Ihr Vater Hermann Zeissl musste 1939 vor dem Nationalsozialismus nach England flüchten und konnte erst im Sommer 1945 wieder nach Österreich und in das Unterrichtsressort zurückkehren, wurde bald Sektionschef und war zuletzt Präsident der österreichischen UNESCO-Kommission. Helene Zeissls ältere Schwester Anneliese (1916) ging ebenfalls nach England, ihre jüngere Schwester Lotte (Lotte Dorowin-Zeissl, 1920-2008) nach Frankreich, wo sie aber später verhaftet und im August 1944 in das Konzentrationslager Bergen-Belsen deportiert wurde, überlebte und nach Wien zurückkehrte.

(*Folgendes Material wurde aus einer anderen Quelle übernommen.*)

-- ==== Sys2Proof/Tests/Catalogue.lean ====
section
/-! SUPPORT. The test catalogues TC-E, TC-M and TC-S of spec/95_test_vectors.md §2, which stand in for the OPEN parameters in tests and witnesses. They are not the hardware's tables (spec/93_implementation_defined.md GK1–GK4). -/

namespace Sys2Proof.Tests

/-- TC-E rotor I. -/
def rotorI : Wiring 26 := #v[4, 10, 12, 5, 11, 6, 3, 16, 21, 25, 13, 19, 14, 22, 24, 7, 23, 20, 18, 15, 0, 8, 1, 17, 2, 9]

/-- TC-E rotor II. -/
def rotorII : Wiring 26 := #v[0, 9, 3, 10, 18, 8, 17, 20, 23, 1, 11, 7, 22, 19, 12, 2, 16, 6, 25, 13, 15, 24, 5, 21, 14, 4]

/-- TC-E rotor III. -/
def rotorIII : Wiring 26 := #v[1, 3, 5, 7, 9, 11, 2, 15, 17, 19, 23, 21, 25, 13, 24, 4, 8, 22, 6, 0, 10, 12, 20, 18, 16, 14]

/-- TC-E rotor IV. -/
def rotorIV : Wiring 26 := #v[4, 18, 14, 21, 15, 25, 9, 0, 24, 16, 20, 8, 17, 7, 23, 11, 13, 5, 19, 6, 10, 3, 2, 12, 22, 1]

/-- TC-E rotor V. -/
def rotorV : Wiring 26 := #v[21, 25, 1, 17, 6, 8, 19, 24, 20, 15, 18, 3, 13, 7, 11, 23, 0, 22, 12, 9, 16, 14, 5, 4, 2, 10]

/-- TC-E reflector A. -/
def reflectorA : Wiring 26 := #v[4, 9, 12, 25, 0, 11, 24, 23, 21, 1, 22, 5, 2, 17, 16, 20, 14, 13, 19, 18, 15, 8, 10, 7, 6, 3]

/-- TC-E reflector B. -/
def reflectorB : Wiring 26 := #v[24, 17, 20, 7, 16, 18, 11, 3, 15, 23, 13, 6, 14, 10, 12, 8, 4, 1, 5, 25, 2, 22, 21, 9, 0, 19]

/-- TC-E reflector C. -/
def reflectorC : Wiring 26 := #v[5, 21, 15, 9, 8, 0, 14, 24, 4, 3, 17, 25, 23, 22, 6, 2, 19, 10, 20, 16, 18, 1, 13, 12, 7, 11]

/-- TC-S large rotor L5. -/
def largeL5 : Wiring 26 := #v[20, 22, 24, 6, 0, 3, 5, 15, 21, 25, 1, 4, 2, 10, 12, 19, 7, 23, 18, 11, 17, 8, 13, 16, 14, 9]

/-- TC-S large rotor L6. -/
def largeL6 : Wiring 26 := #v[0, 9, 15, 2, 25, 22, 17, 11, 5, 1, 3, 10, 14, 19, 24, 20, 16, 6, 4, 13, 7, 23, 12, 8, 21, 18]

/-- TC-S large rotor L7. -/
def largeL7 : Wiring 26 := #v[19, 0, 6, 1, 15, 2, 18, 3, 16, 4, 20, 5, 21, 13, 25, 7, 24, 8, 23, 9, 22, 11, 17, 10, 14, 12]

/-- TC-S large rotor L8. -/
def largeL8 : Wiring 26 := #v[7, 25, 22, 21, 0, 17, 19, 13, 11, 6, 20, 15, 23, 16, 2, 4, 9, 12, 1, 18, 10, 3, 24, 14, 8, 5]

/-- TC-S large rotor L9. -/
def largeL9 : Wiring 26 := #v[16, 2, 24, 11, 23, 22, 4, 13, 5, 19, 25, 14, 18, 12, 21, 9, 20, 3, 10, 6, 8, 0, 17, 15, 7, 1]

/-- TC-S index rotor X0. -/
def indexX0 : Wiring 10 := #v[7, 5, 9, 1, 4, 8, 2, 6, 3, 0]

/-- TC-S index rotor X1. -/
def indexX1 : Wiring 10 := #v[3, 8, 1, 0, 5, 9, 2, 7, 6, 4]

/-- TC-S index rotor X2. -/
def indexX2 : Wiring 10 := #v[4, 0, 8, 6, 1, 5, 3, 2, 9, 7]

/-- TC-S index rotor X3. -/
def indexX3 : Wiring 10 := #v[3, 9, 8, 0, 5, 2, 6, 1, 7, 4]

/-- TC-S index rotor X4. -/
def indexX4 : Wiring 10 := #v[6, 4, 9, 7, 1, 3, 5, 2, 8, 0]

/-- TC-M wheel alphabets: A–Z, A–Z without W, A–X without W, A–U, A–S, A–Q. -/
def wheelAlphabets : Vector (List Letter) 6 :=
  #v[List.finRange 26, (List.finRange 26).filter (· ≠ 22), ((List.finRange 26).take 24).filter (· ≠ 22),
    (List.finRange 26).take 21, (List.finRange 26).take 19, (List.finRange 26).take 17]

/-- TC-E, TC-M and TC-S together, at bus address 0x1000. -/
def testParameters : Parameters where
  eWiring := #v[rotorI, rotorII, rotorIII, rotorIV, rotorV]
  eNotch := #v[16, 4, 21, 9, 25]
  eRefl := [reflectorA, reflectorB, reflectorC]
  mAlpha := wheelAlphabets
  mDefaultPins := Machine.clearedPins
  sWiring := #v[rotorI, rotorII, rotorIII, rotorIV, rotorV, largeL5, largeL6, largeL7, largeL8, largeL9]
  sIWiring := #v[indexX0, indexX1, indexX2, indexX3, indexX4]
  sClass := #v[9, 1, 2, 3, 3, 4, 4, 4, 5, 5, 5, 6, 6, 6, 6, 7, 7, 7, 7, 7, 8, 8, 8, 8, 8, 8]
  coreBase := 0x1000

end Sys2Proof.Tests
end

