-- ==== Sys2Proof/Tests/Slice0.lean ====
section
/-! SUPPORT. Tests of the model and witnesses for the statements. Words and expected answers are those of spec/95_test_vectors.md (its section in each comment) or written out from spec/30_encoding.md; the catalogues are TC-E, TC-M and TC-S. -/

namespace Sys2Proof.Tests

open Sys2Proof.Machine Sys2Proof.Claims

/-! ### Small states -/

/-- Right after reset, with the test catalogues. -/
def resetTC : State := State.resetWith testParameters

/-- Key registers after reset. -/
def noKeys : KeyRegs := KeyRegs.afterReset testParameters

/-- The E1 keys of §4.1, reflector A. -/
def enigmaKeys : KeyRegs :=
  { noKeys with
    erot := #v[0, 1, 2]
    eref := 0
    epos := #v[0, 1, 2]
    ering := #v[0, 1, 2]
    eplug := #v[#v[0, 1, 2, 4, 3, 5, 6, 7, 8, 9], #v[10, 11, 12, 13, 14, 15, 16, 17, 18, 19]] }

/-- Key ABCDEF, no lugs (§4.2). -/
def m209Keys : KeyRegs := { noKeys with mkey := #v[0, 1, 2, 3, 4, 5] }

/-- The E3 keys of §5.1. -/
def sigabaKeys : KeyRegs :=
  { noKeys with
    scrot := #v[4, 8, 1, 3, 2]
    skrot := #v[8, 5, 0, 6, 7]
    sirot := #v[1, 0, 4, 3, 2]
    sind := #v[19, 0, 1, 11, 4]
    skpos := #v[6, 17, 0, 15, 7]
    sipos := #v[0, 2, 3, 6, 7] }

/-- No run, with these keys. -/
def keyed (keys : KeyRegs) : State := { resetTC with keys := keys }

/-- An Enigma run at its start. -/
def enigmaRun : State := { keyed enigmaKeys with mode := .enigma, eng := enigmaSetup enigmaKeys }

/-- An M-209 run at its start. -/
def m209Run : State := { keyed m209Keys with mode := .m209, m209 := m209Setup testParameters m209Keys }

/-- A SIGABA run at its start, encode. -/
def sigabaRun : State := { keyed sigabaKeys with mode := .sigabaEnc, sig := sigabaSetup sigabaKeys }

/-- A SIGABA run at its start, decode. -/
def sigabaDecRun : State := { sigabaRun with mode := .sigabaDec }

/-- The state after one word on the port. -/
def after (s : State) (w : Word32) : State := (portStep s w).1

/-- The answer to one word on the port. -/
def answer (s : State) (w : Word32) : Word32 := (portStep s w).2

/-! ### WellFormed refuses each selector out of range (R107) -/

theorem test_start_machine_out_of_range : ¬ (Instr.start 3#8 0#8).WellFormed := by decide
theorem test_start_direction_out_of_range : ¬ (Instr.start 0#8 2#8).WellFormed := by decide
theorem test_read_group_out_of_range : ¬ (Instr.read 9#8 0#8).WellFormed := by decide
theorem test_read_slot_out_of_range : ¬ (Instr.read 1#8 3#8).WellFormed := by decide
theorem test_engRotor_out_of_range : ¬ (Instr.engRotor 3#8 0#8).WellFormed := by decide
theorem test_engPos_out_of_range : ¬ (Instr.engPos 3#8 0#8).WellFormed := by decide
theorem test_engRing_out_of_range : ¬ (Instr.engRing 3#8 0#8).WellFormed := by decide
theorem test_engPlug_string_out_of_range : ¬ (Instr.engPlug 2#8 0#8 0#8).WellFormed := by decide
theorem test_engPlug_index_out_of_range : ¬ (Instr.engPlug 1#8 10#8 0#8).WellFormed := by decide
theorem test_m209Key_out_of_range : ¬ (Instr.m209Key 6#8 0#8).WellFormed := by decide
theorem test_m209Pin_wheel_out_of_range : ¬ (Instr.m209Pin 6#8 0#8 0#8).WellFormed := by decide
theorem test_m209Pin_pin_out_of_range : ¬ (Instr.m209Pin 1#8 25#8 0#8).WellFormed := by decide
theorem test_m209Lug_out_of_range : ¬ (Instr.m209Lug 0#8 27#8 0#8).WellFormed := by decide
theorem test_sigCrot_out_of_range : ¬ (Instr.sigCrot 5#8 0#8).WellFormed := by decide
theorem test_sigKrot_out_of_range : ¬ (Instr.sigKrot 5#8 0#8).WellFormed := by decide
theorem test_sigIrot_out_of_range : ¬ (Instr.sigIrot 5#8 0#8).WellFormed := by decide
theorem test_sigInd_out_of_range : ¬ (Instr.sigInd 5#8 0#8).WellFormed := by decide
theorem test_sigKpos_out_of_range : ¬ (Instr.sigKpos 5#8 0#8).WellFormed := by decide
theorem test_sigIpos_out_of_range : ¬ (Instr.sigIpos 5#8 0#8).WellFormed := by decide
theorem test_last_selectors_in_range : (Instr.m209Pin 5#8 16#8 2#8).WellFormed ∧ (Instr.read 8#8 0#8).WellFormed := by
  decide
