/-! ### MEM -/

def MEM_MAP_CH_LO (i : Nat) : Nat := 0x45000100 + 0x8 * i
def MEM_MAP_CH_LO_mask (i : Nat) : Fld := ⟨MEM_MAP_CH_LO i, 31, 6⟩
def MEM_MAP_CH_HI (i : Nat) : Nat := 0x45000104 + 0x8 * i
def MEM_MAP_CH_HI_mask (i : Nat) : Fld := ⟨MEM_MAP_CH_HI i, 7, 0⟩
def MEM_MAP_BK_LO (i : Nat) : Nat := 0x45000128 + 0x8 * i
def MEM_MAP_BK_LO_mask (i : Nat) : Fld := ⟨MEM_MAP_BK_LO i, 31, 6⟩
def MEM_MAP_BK_HI (i : Nat) : Nat := 0x4500012C + 0x8 * i
def MEM_MAP_BK_HI_mask (i : Nat) : Fld := ⟨MEM_MAP_BK_HI i, 7, 0⟩
def MEM_MAP_APPLY : Nat := 0x45000148
def MEM_MAP_APPLY_go : Fld := ⟨MEM_MAP_APPLY, 0, 0⟩
def MEM_MAP_STATUS : Nat := 0x4500014C
def MEM_MAP_STATUS_valid : Fld := ⟨MEM_MAP_STATUS, 0, 0⟩
def MEM_MAP_STATUS_singular : Fld := ⟨MEM_MAP_STATUS, 1, 1⟩
def MEM_MAP_STATUS_bad_write : Fld := ⟨MEM_MAP_STATUS, 2, 2⟩
def MEM_HINT_OVR : Nat := 0x45000150
def MEM_HINT_OVR_hint : Fld := ⟨MEM_HINT_OVR, 31, 0⟩
def MEM_CTRL : Nat := 0x45000180
def MEM_CTRL_en : Fld := ⟨MEM_CTRL, 0, 0⟩
def MEM_ECC_RGN_LO (k : Nat) : Nat := 0x45000200 + 0x10 * k
def MEM_ECC_RGN_LO_base (k : Nat) : Fld := ⟨MEM_ECC_RGN_LO k, 31, 24⟩
def MEM_ECC_RGN_HI (k : Nat) : Nat := 0x45000204 + 0x10 * k
def MEM_ECC_RGN_HI_base (k : Nat) : Fld := ⟨MEM_ECC_RGN_HI k, 7, 0⟩
def MEM_ECC_RGN_SIZE (k : Nat) : Nat := 0x45000208 + 0x10 * k
def MEM_ECC_RGN_SIZE_size (k : Nat) : Fld := ⟨MEM_ECC_RGN_SIZE k, 15, 0⟩
def MEM_ECC_RGN_CTRL (k : Nat) : Nat := 0x4500020C + 0x10 * k
def MEM_ECC_RGN_CTRL_en (k : Nat) : Fld := ⟨MEM_ECC_RGN_CTRL k, 0, 0⟩
def MEM_ECC_RGN_CTRL_busy (k : Nat) : Fld := ⟨MEM_ECC_RGN_CTRL k, 1, 1⟩

/-- The registers of MEM (chapter 12). -/
def rowsMem : List RegRow :=
  [ ⟨0x100, [(0x8, 5)], .h, [⟨31, 6, .rwl, 0x0⟩]⟩
  , ⟨0x104, [(0x8, 5)], .h, [⟨7, 0, .rwl, 0x0⟩]⟩
  , ⟨0x128, [(0x8, 4)], .h, [⟨31, 6, .rwl, 0x0⟩]⟩
  , ⟨0x12C, [(0x8, 4)], .h, [⟨7, 0, .rwl, 0x0⟩]⟩
  , ⟨0x148, [], .h, [⟨0, 0, .wo, 0x0⟩]⟩
  , ⟨0x14C, [], .h, [⟨0, 0, .ro, 0x0⟩, ⟨1, 1, .w1c, 0x0⟩, ⟨2, 2, .w1c, 0x0⟩]⟩
  , ⟨0x150, [], .s, [⟨31, 0, .rw, 0x0⟩]⟩
  , ⟨0x180, [], .h, [⟨0, 0, .rwl, 0x0⟩]⟩
  , ⟨0x200, [(0x10, 8)], .h, [⟨31, 24, .rwl, 0x0⟩]⟩
  , ⟨0x204, [(0x10, 8)], .h, [⟨7, 0, .rwl, 0x0⟩]⟩
  , ⟨0x208, [(0x10, 8)], .h, [⟨15, 0, .rwl, 0x0⟩]⟩
  , ⟨0x20C, [(0x10, 8)], .h, [⟨0, 0, .rwl, 0x0⟩, ⟨1, 1, .ro, 0x0⟩]⟩]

Helene Zeissl konnte nach ihrer Promotion zwar in Wien bleiben, aber nur als Sekretärin und Dolmetscherin Arbeit finden, wurde 1944-1945 dienstverpflichtet, konnte dann aber 1946 als Bibliothekarin an der Österreichischen Nationalbibliothek arbeiten, wo sie sich facheinschlägig vor allem mit orientalischen Handschriften befasste. Von 1962 bis zur Pensionierung 1984 war sie Direktorin der bedeutenden Papyrussammlung der Österreichischen Nationalbibliothek.
1952 heiratete sie Johannes Loebenstein (1926-2016) und sie bekamen ein Kind.
Helene Loebenstein, geb. Zeissl, starb am 27. Oktober 2010 in Wien und ist am Friedhof Wien-Hietzing bestattet.
Lit.: Archiv der Universität Wien/Nationale PHIL 1936-1940; Promotionsprotokoll PHIL 1929-1941; Hermann HARRAUER, Helene Loebenstein 60 Jahre, in: BIBLIOS 27, 1978, 230f.; Ilse KOROTIN, Österreichische Bibliothekarinnen auf der Flucht: verfolgt, verdrängt, vergessen? Wien 2007, 99; www.wikipedia.com; zur Schwester: Gerald STOURZH, Hg., Lotte Dorowin-Zeissl. Zeit der Prüfungen - Acht Monate im KZ Ravensbrück, Wien 2019.